Raw data Start Marker
/-! Terms of the statements, written from the spec's words and not from the model's functions. -/

/-- CORE halted by a fatal error that is raised in `s` (60 R219; 10 R22 for the transient elements). -/
def halted (s : State) (cause : FatalCause) (info : Nat) : State :=
  { s with st := .fatal, fatalCause := cause, fatalInfo := BitVec.ofNat 32 info, answer := .none,
           pkt := none, pbuf := none, pbits := none, crcMatch := none, outcome := none,
           isRetransmit := none, report := none }

/-- The step of a `w`-bit CRC register on numbers, as 42 R130 writes it. -/
def crcStepNat (w poly c b : Nat) : Nat :=
  if ((c >>> (w - 1)) &&& 1) ^^^ b = 1 then ((c <<< 1) &&& (2 ^ w - 1)) ^^^ poly
  else (c <<< 1) &&& (2 ^ w - 1)

/-- The register after the first `l` stream bits, as 42 R131 writes it. -/
def crcNat (w poly : Nat) (buf : List Byte) : Nat → Nat
  | 0 => 2 ^ w - 1
  | j + 1 => crcStepNat w poly (crcNat w poly buf j) (((buf.getD (j / 8) 0#8).toNat >>> (7 - j % 8)) &&& 1)

/-- The CRC of a configuration's width over the first `l` stream bits (42 R132, R133). -/
def crcOf (c : Config) (buf : List Byte) (l : Nat) : Nat :=
  if c.crcW = 8 then crcNat 8 0x07 buf l else crcNat 16 0x1021 buf l

/-- The fields of a Packet are the window's fields at the bit positions of 30 R72 (NORMAL) and R73
(COMPAT), with zero fill above them. -/
def FieldsAt (s : State) (p : Packet) : Prop :=
  (∀ i : Fin 5, p.addr[i].toNat = if i.val < s.cfg.addrLen then s.field (8 + 8 * i.val) 8 else 0) ∧
  (s.cfg.mode = .normal →
    p.pcf.plen.toNat = s.field (8 + 8 * s.cfg.addrLen) 6 ∧
    p.pcf.pid.toNat = s.field (14 + 8 * s.cfg.addrLen) 2 ∧
    p.pcf.noAck = s.logicalBit (16 + 8 * s.cfg.addrLen)) ∧
  (∀ i : Fin 32, p.payload[i].toNat =
    if i.val < p.n.val then s.field (8 + 8 * s.cfg.addrLen + s.cfg.pcfBits + 8 * i.val) 8 else 0) ∧
  p.crcRx.toNat = s.field (8 + 8 * s.cfg.addrLen + s.cfg.pcfBits + 8 * p.n.val) s.cfg.crcW ∧
  p.consumed = s.cfg.spb * s.cfg.frameBits p.n.val

/-- `c_i` of 30 R76: the no-ack bit, then bit 0 of each payload byte. -/
def carryBit (p : Packet) : Nat → Nat
  | 0 => p.pcf.noAck.toNat
  | i + 1 => (p.payload.toList.getD i 0#8).toNat % 2

/-- The packed buffer of a Packet, byte by byte (30 R76). -/
def PackedAs (c : Config) (p : Packet) (buf : List Byte) (bits : Nat) : Prop :=
  (∀ i < c.addrLen, buf[i]? = p.addr.toList[i]?) ∧
  (c.mode = .normal →
    bits = 8 * c.addrLen + 9 + 8 * p.n.val ∧ buf.length = c.addrLen + p.n.val + 2 ∧
    buf[c.addrLen]? = some (BitVec.ofNat 8 (4 * p.pcf.plen.toNat + p.pcf.pid.toNat)) ∧
    (∀ i < p.n.val, buf[c.addrLen + 1 + i]? =
      some (BitVec.ofNat 8 (128 * carryBit p i + (p.payload.toList.getD i 0#8).toNat / 2))) ∧
    buf[c.addrLen + 1 + p.n.val]? = some (BitVec.ofNat 8 (128 * carryBit p p.n.val))) ∧
  (c.mode = .compat →
    bits = 8 * c.addrLen + 8 * p.n.val ∧ buf.length = c.addrLen + p.n.val ∧
    ∀ i < p.n.val, buf[c.addrLen + i]? = p.payload.toList[i]?)

/-- The try at one payload size succeeds with Packet `p` (44 R170). -/
abbrev TryGives (s : State) (size : Nat) (p : Packet) : Prop :=
  assemble s (payLen size) = .ok (some p) ∧ crcMatches s.cfg p = true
Raw data End Marker
Problem to work on: Reproduce exactly the lines that run from the start of the records to the line with "def halted (s", both included.

Response area:
/-! Terms of the statements, written from the spec's words and not from the model's functions. -/

/-- CORE halted by a fatal error that is raised in `s` (60 R219; 10 R22 for the transient elements). -/
def halted (s : State) (cause : FatalCause) (info : Nat) : State :=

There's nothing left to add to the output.